Speedybee is known for its innovative products which allow pilots to tune their aircraft using a mobile app at the field, but now they have started releasing their own line of traditional FPV products.

The TX800 VTX is one such product which sees Speedybee venturing into the video market, but is it any good? 

Starting with the specs, the TX800 offers 5.8ghz PIT/25/200/400/800mw power outputs, and features an mmcx antenna connection – also included is an mmcx to sma pigtail – and supports power inputs of 3.7-5.5v all on the IRC Tramp protocol, which will likely immediately rule out any customers who are in the TBS ecosystem.

There are seemingly endless options at VTX for pilots and many have a preference for one product or brand and may be reluctant to stray from, so for the TX800 to break into the market it has to offer something unique.


The first thing you notice is the smart metal heatsink which makes it stand out compared to others which are just bare chips, however this does also add to the weight, and while it does feature 20×20 mounting holes, it is not the lightest VTX on the market at 5.6 grams – compared to the TBS Unify Pro which is 5 grams including its SMA pigtail.

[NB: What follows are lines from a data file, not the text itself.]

/-- CVU_COUNTER_CLEAR (R433). -/
def execCvuCounterClear (rq : DictReq) (v : List Byte) (s : State) : Res :=
  .next (dictClear s rq 0x6806 v fun s => odClearRange s 0x6804 0x6805)

/-- ERROR_COUNTER_CLEAR (R546). -/
def execErrorCounterClear (rq : DictReq) (v : List Byte) (s : State) : Res :=
  .next (dictClear s rq 0x7C26 v fun s => odClearRange (odClearRange s 0x7C20 0x7C20) 0x7C25 0x7C25)

end Sys2Proof.Machine
end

While the heatsink has a practical purpose, it also makes the TX800 a bulky unit too, meaning that finding mounting space in a small racing build can also be a challenge.

So, who is the TX800 for? The simple answer to this is, anyone who also owns SpeedyBee’s FS225 V2 freestyle frame, as its gold accents match perfectly with the TX800 and it has been designed to accept both their own VTX, but also the SpeedyBee F7 stack.

However, the FS225 is hardly an ubiquitous frame in the FPV scene, and its unlikely to be the first choice vtx for racing and freestyle, but where I think it does have a place is for long-range builds where there might be more space in the frame and the 800mw of output power is needed, as well as in fixed-wing applications – again for similar reasons. 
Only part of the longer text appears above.